- Theatrical release poster
- Directed by: Sai Rajesh Mahadev
- Screenplay by: Sai Rajesh Mahadev
- Story by: Sumaya Reddy
- Produced by: Sumaya Reddy
- Starring: Pruthvi Ambaar; Sumaya Reddy;
- Cinematography: Raj Thota
- Edited by: Satya Giduturi
- Music by: Radhan
- Production company: Suma Chitra Arts
- Release date: 18 April 2025;
- Running time: 154 minutes
- Country: India
- Language: Telugu

= Dear Uma =

2025 Indian Telugu-language film by Sai Rajesh Mahadev

Dear Uma is a 2025 Indian Telugu-language medical drama film co-written and directed by Sai Rajesh Mahadev.

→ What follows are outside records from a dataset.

/-- EV stands above VALID and VALUE, from bit 49 on. -/
theorem getLsbD_packResult_event (r : Result) {i : Nat} (hi : i < 5) :
    (packResult r).getLsbD (49 + i) = (eventBits r.ev).getLsbD i := by
  have hvalue : ¬ 49 + i < Config.DISPLAY_W := by simp only [Config.DISPLAY_W]; omega
  have hvalid : ¬ 49 + i - Config.DISPLAY_W < 1 := by simp only [Config.DISPLAY_W]; omega
  have hplace : 49 + i - Config.DISPLAY_W - 1 = i := by simp only [Config.DISPLAY_W]; omega
  simp only [packResult, BitVec.getLsbD_append, hvalue, hvalid, hplace, hi, if_false, if_true]

theorem getLsbD_packResult_valid (r : Result) : (packResult r).getLsbD 48 = r.value.isSome := by
  simp only [packResult, BitVec.getLsbD_append, BitVec.getLsbD_ofBool]
  simp

theorem packResult_value (r : Result) : (packResult r).extractLsb' 0 48 = r.value.getD 0 :=
  BitVec.extractLsb'_append_eq_right

theorem packResult_outcome (r : Result) : (packResult r).extractLsb' 54 3 = outcomeCode r.outcome := by
  rw [packResult, BitVec.extractLsb'_append_eq_of_le (by decide), BitVec.extractLsb'_append_eq_of_le (by decide),
    BitVec.extractLsb'_append_eq_of_le (by decide)]
  exact BitVec.extractLsb'_eq_self

theorem outcomeCode_le (o : BufOutcome) : (outcomeCode o).toNat ≤ 4 := by cases o <;> decide

/-- Settles O60: the fields one by one, EV through its five bits. -/
theorem resultRecordLayout : Obligations.ResultRecordLayout := by
  intro r
  obtain ⟨hzero, hreset, hstarting, hrunning, hstopped⟩ := getLsbD_eventBits r.ev
  refine ⟨packResult_outcome r, outcomeCode_le r.outcome, ?_, ?_, ?_, ?_, ?_, getLsbD_packResult_valid r, ?_, ?_⟩
  · exact (getLsbD_packResult_event r (by decide)).trans hzero
  · exact (getLsbD_packResult_event r (by decide)).trans hreset
  · exact (getLsbD_packResult_event r (by decide)).trans hstarting
  · exact (getLsbD_packResult_event r (by decide)).trans hrunning
  · exact (getLsbD_packResult_event r (by decide)).trans hstopped
  · intro v hv
    rw [packResult_value, hv, Option.getD_some]
  · intro hnone
    rw [packResult_value, hnone, Option.getD_none]

end Sys2Proof.Proofs.Encodings
end

section
/-! PROOFS. A frame on an ideal line (R65, R88): where its bit periods stand in the samples, why RLE and CLKREC give its
line back bit for bit, the bytes in its slots, and the statements of the law of 95_test_vectors.md and of R162. -/

namespace Sys2Proof.Proofs.IdealLine

open Machine Proofs.MaximalRuns Proofs.ClockRecovery

/-! ## The positions of bit periods -/

/-- A position is off by half a sample at most. -/
theorem linePos_bounds (sr : SampleRate) (j : Nat) :
    2400 * linePos sr j ≤ 2 * (j * sr.hz) + 1200 ∧ 2 * (j * sr.hz) + 1200 < 2400 * linePos sr j + 2400 := by
  rw [linePos, Config.BAUD, Nat.mul_assoc]
  omega
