-- ==== Sys2Proof/Machine/Dispatch.lean ====
section
/-! DEFINITION. One arm per command: the completion of a pending command (40_control.md R104). -/

namespace Sys2Proof.Machine

def exec (i : Instr) (s : State) : Host.Outcome State Fault Refusal :=
  match i with
  | .nop => Sys2Proof.Machine.execNop s
  | .frqClear => Sys2Proof.Machine.execFrqClear s
  | .frqCount => Sys2Proof.Machine.execFrqCount s
  | .frqInc sym => Sys2Proof.Machine.execFrqInc sym s
  | .hufBuild => Sys2Proof.Machine.execHufBuild s
  | .hufEncode => Sys2Proof.Machine.execHufEncode s
  | .hufPutsym sym => Sys2Proof.Machine.execHufPutsym sym s
  | .hufDecode => Sys2Proof.Machine.execHufDecode s
  | .hufDecbit bit => Sys2Proof.Machine.execHufDecbit bit s
  | .hufDecend => Sys2Proof.Machine.execHufDecend s
  | .winInit sel cap => Sys2Proof.Machine.execWinInit sel cap s
  | .winPush sel sym => Sys2Proof.Machine.execWinPush sel sym s
  | .winPushn sel => Sys2Proof.Machine.execWinPushn sel s
  | .winEvict sel cnt => Sys2Proof.Machine.execWinEvict sel cnt s
  | .winRead sel idx => Sys2Proof.Machine.execWinRead sel idx s
  | .lzEncode => Sys2Proof.Machine.execLzEncode s
  | .lzEncstep => Sys2Proof.Machine.execLzEncstep s
  | .lzDecode => Sys2Proof.Machine.execLzDecode s
  | .lzDectok => Sys2Proof.Machine.execLzDectok s

end Sys2Proof.Machine
end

The film features Pruthvi Ambaar (in his Telugu debut) and Sumaya Reddy in lead roles.

The film was released on 18 April 2025.

==Cast==
- Pruthvi Ambaar as Dev
- Sumaya Reddy as Uma
- Kamal Kamaraju as Surya, Dev's brother
- Saptagiri
- Ajay Ghosh as Hospital Chairman
- Rajeev Kanakala as Uma's father
- Prudhvi Raj as Doctor
- Kedar Shankar as Dev's father
- Pramodini Pammi as Dev's mother
- Meena Vasu as Uma's mother
- Aamani
- Rupa Lakshmi

== Soundtrack ==

| No. | Title | Lyrics | Singer(s) | Length |
|---|---|---|---|---|
| 1. | "Nivevaro" | Ramajogayya Sastry | Ram Miriyala, Sarath Santosh | 4:42 |
| 2. | "Nee Guruthulo" | Krishna Kanth | Sarath Santosh | 4:11 |
| 3. | "Yevaipuko" | Purnachary | Karthik, Harini Ivaturi | 5:22 |
| 4. | "Navvuthuntane" | Bhaskarabhatla | Anthony Daasan | 3:17 |

== Release and reception ==
Dear Uma was released on 18 April 2025.

Suhas Sistu of The Hans India rated the film 3 out of 5. Giving the same rating, OTTPlay stated that, "Dear Uma is a social drama based on the medical mafia. The conflict point is interesting and is presented well".